[Data items]
----

-- ==== Sys2Proof/Machine/LaneOps.lean ====
section
/-! DEFINITION. Lane entries, widths, and what a calibration result decides (R240 to R257). -/

namespace Sys2Proof.Machine

/-! ### Maps -/

/-- The fused map: the union of both banks (R247). -/
def Lanes.fused (l : Lanes) : List Nat := l.assembly ++ l.field
/-- Every entry in force: fused and volatile. -/
def Lanes.inForce (l : Lanes) : List Nat := l.fused ++ l.volatile

/-- The tile's bond map: entries of KIND 1 that name it (R248). -/
def tileMap (l : Lanes) (tile : Nat) : List Nat := l.inForce.filter fun e => entKind e == 1 && entTile e == tile

/-! ### Judging a training (R250, R251, R255) -/

/-- What a checker received shows no transition among the n bits of its window. -/
def sawStatic (n : Nat) : Option Nat → Bool
  | none => false
  | some w => prbsStatic n w

/-- A site does not pass a phase: a bit error, or a static window. -/
def sawBad (n : Nat) : Option Nat → Bool
  | none => false
  | some w => prbsError n w || prbsStatic n w

/-- What the checker of a site received on a path. -/
def siteSeen (c : CellTrain) (role site path : Nat) : Option Nat :=
  (c.obs.find? fun o => o.role == role && o.site == site && o.path == path).map fun o => o.window

/-- What the checker of a lane received. -/
def laneSeen (obs : List LaneObs) (lane : Nat) : Option Nat := (obs.find? fun o => o.lane == lane).map fun o => o.window

/-- Sites of a group that take part in phase 1 (Table 8.5). -/
def phase1Sites (role : Nat) : List Nat := match role with
  | 1 => rangeFrom 0 282
  | 2 => rangeFrom 21 6
  | 3 => rangeFrom 35 35 ++ rangeFrom 76 8
  | _ => []

/-- A site did not pass phase 1. -/
def siteBad (c : CellTrain) (role k : Nat) : Bool := sawBad checkBits (siteSeen c role k 1)

/-- A looped site with the two UP sites onto which it is looped. -/
structure Loop where
  site : Nat
  up1 : Nat
  up2 : Nat
  deriving DecidableEq, Repr

/-- The looped sites of a group (Table 8.5). -/
def loopsOf (role : Nat) : List Loop := match role with
  | 0 => (rangeFrom 0 282).map fun k => ⟨k, k, (k + 141) % 282⟩
  | 2 => (rangeFrom 0 27).map fun k => ⟨k, k, 141 + k⟩
  | 3 => (rangeFrom 0 35).map (fun k => ⟨k, 32 + k, 173 + k⟩) ++ (rangeFrom 76 8).map fun k => ⟨k, k - 9, k + 132⟩
  | _ => []

/-- The paths of a group's loops: phases 2 and 3 for DN, phase 4 for CTL and SVC. -/
def loopPath1 (role : Nat) : Nat := if role = 0 then 2 else 4
def loopPath2 (role : Nat) : Nat := if role = 0 then 3 else 5

/-- A looped path failed although its UP site passed phase 1: first and second path. -/
def lost1 (c : CellTrain) (role : Nat) (x : Loop) : Bool :=
  !siteBad c 1 x.up1 && sawBad checkBits (siteSeen c role x.site (loopPath1 role))
def lost2 (c : CellTrain) (role : Nat) (x : Loop) : Bool :=
  !siteBad c 1 x.up2 && sawBad checkBits (siteSeen c role x.site (loopPath2 role))

/-- A looped site is a failed lane: a path over a good UP site failed, or neither UP site is good (R250). -/
def loopFailed (c : CellTrain) (role : Nat) (x : Loop) : Bool :=
  lost1 c role x || lost2 c role x || (siteBad c 1 x.up1 && siteBad c 1 x.up2)

/-- Failed lanes of a group. -/
def trainFailed (c : CellTrain) (role : Nat) : List Nat :=
  (((phase1Sites role).filter fun k => siteBad c role k) ++
    (((loopsOf role).filter fun x => loopFailed c role x).map fun x => x.site)).eraseDups

/-- A site of the SVC group that carries the service clock, TRST_N or the sensor link is at fault (R240). -/
def fixedFault (c : CellTrain) : Bool := svcFixed.any fun k => siteBad c 3 k

/-- Paths that failed although their UP site passed phase 1. -/
def lostPaths (c : CellTrain) (role : Nat) : Nat :=
  ((loopsOf role).filter fun x => lost1 c role x).length + ((loopsOf role).filter fun x => lost2 c role x).length

/-- Status of a group's result: the first check of Table 8.6 that fails. -/
def trainStatus (c : CellTrain) (role : Nat) : Nat :=
  let p := phase1Sites role
  let st := (p.filter fun k => sawStatic checkBits (siteSeen c role k 1)).length
  let loops := (loopsOf role).length
  if p.length ≠ 0 ∧ p.length ≤ 4 * st then 1
  else if loops ≠ 0 ∧ 2 * loops ≤ 4 * lostPaths c role then 2
  else if c.late then 6
  else 0

/-- The groups that a cell trains: SVC in the active corner cell alone. -/
def trainedRoles (tile cell : Nat) : List Nat :=
  if cellRouter tile cell = cornerRouter tile then [0, 1, 2, 3] else [0, 1, 2]

/-- Failed lanes, and status, of lanes that are all checked directly over n bits: a stitch direction, or a NEAR loop. -/
def directFailed (n : Nat) (lanes : List Nat) (seen : Nat → Option Nat) : List Nat := lanes.filter fun k => sawBad n (seen k)
def directStatus (n : Nat) (lanes : List Nat) (seen : Nat → Option Nat) (late : Bool) : Nat :=
  if lanes.length ≤ 4 * (lanes.filter fun k => sawStatic n (seen k)).length then 1 else if late then 6 else 0

/-- A direction of a stitch crossing, checked over n bits (R251, R255). -/
def stitchFailed (n : Nat) (t : StitchTrain) : List Nat := directFailed n (rangeFrom 0 272) (laneSeen t.obs)
def stitchStatus (n : Nat) (t : StitchTrain) : Nat := directStatus n (rangeFrom 0 272) (laneSeen t.obs) t.late

/-- A direction of a control-network stitch link. -/
def linkFailed (t : LinkTrain) : List Nat := directFailed checkBits (rangeFrom 0 38) (laneSeen t.obs)
def linkStatus (t : LinkTrain) : Nat := directStatus checkBits (rangeFrom 0 38) (laneSeen t.obs) t.late

/-! ### Acting on results (R253, R254, R256) -/

/-- Endpoint of the fuse and calibration controller. -/
def calEndpoint : Nat := 0x102

/-- A result that is not VALID: nothing is marked, and the bundle uses its fused map; a start remembers it (R256). -/
def noteInvalid (bundle status : Nat) (s : State) : State :=
  let l := s.lanes
  { s with lanes := { l with
    status := Tab.set 0 l.status bundle status
    volatile := l.volatile.filter fun e => entBundle e != bundle
    consent := l.consent.filter fun c => c.bundle != bundle
    invalidNow := if s.boot.starting && !l.invalidNow.contains bundle then bundle :: l.invalidNow else l.invalidNow } }

/-- One EVENT entry carries status and bundle or sensor (R256). -/
def calEvent (unit status : Nat) (s : State) : State := sendEvent ⟨0x2001, 0, unit, some status, calEndpoint, 0⟩ s

/-- An invalid result is noted and reported. -/
def calInvalid (bundle status : Nat) (s : State) : State := calEvent bundle status (noteInvalid bundle status s)

/-- Lanes steered alone: one entry of class 1 each (Table 18.2). -/
def steerEvents (es : List Nat) (s : State) : State :=
  es.foldl (fun t e => sendEvent ⟨0x2002, 1, e, none, calEndpoint, 0⟩ t) s

/-- A valid result of a bundle, combined with the fused map (R253, R266, R267): lanes are steered alone while the bundle stays at
the width that the fused map gives it, and any lower width waits for the MP's consent. A cold start notes what was found for the
field bank (R254). -/
def calValid (bundle : Nat) (failed : List Nat) (s : State) : State :=
  let l := s.lanes
  let found := failed.map (laneEntry bundle)
  let new := found.filter fun e => !(l.inForce.contains e)
  let l1 := { l with
    status := Tab.set 0 l.status bundle 0
    foundNow := if s.boot.cold && s.boot.starting then (found ++ l.foundNow).eraseDups else l.foundNow }
  let w := bundleWidth (l.inForce ++ new) bundle
  if new.isEmpty then { s with lanes := l1 }
  else if w = bundleWidth l.fused bundle then
    steerEvents new { s with lanes := { l1 with volatile := l1.volatile ++ new } }
  else { s with lanes := { l1 with
    consent := ⟨bundle, w, new⟩ :: l1.consent.filter fun c => c.bundle != bundle } }

/-- The result of one bundle. -/
def calResult (bundle status : Nat) (failed : List Nat) (s : State) : State :=
  if status = 0 then calValid bundle failed s else calInvalid bundle status s

/-- The MP consents to one width change: the map takes the lanes, and a width that falls is reported (R253). -/
def consentTo (c : Consent) (s : State) : State :=
  let s1 := { s with lanes := { s.lanes with
    volatile := s.lanes.volatile ++ c.lanes, consent := s.lanes.consent.filter fun d => d.bundle != c.bundle } }
  if bundleWidth s.lanes.inForce c.bundle = c.code then s1
  else mpEvent (if c.code = 0 then 0x2004 else 0x2003) 5 c.bundle 0 s1

/-- The same group invalid at two consecutive starts: its cluster is to be recorded as fused (R256). -/
def invalidTwice (l : Lanes) : List Nat :=
  (l.invalidNow.filter fun b => bits b 0 2 == 1 && l.invalidPrev.contains b).map fun b => cellRouter (entTile b) (entCell b)

end Sys2Proof.Machine
end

----

## Activity
Filter the records above and copy every line that contains the word "field".

## Exercise output
def Lanes.fused (l : Lanes) : List Nat := l.assembly ++ l.field
field bank (R254). -/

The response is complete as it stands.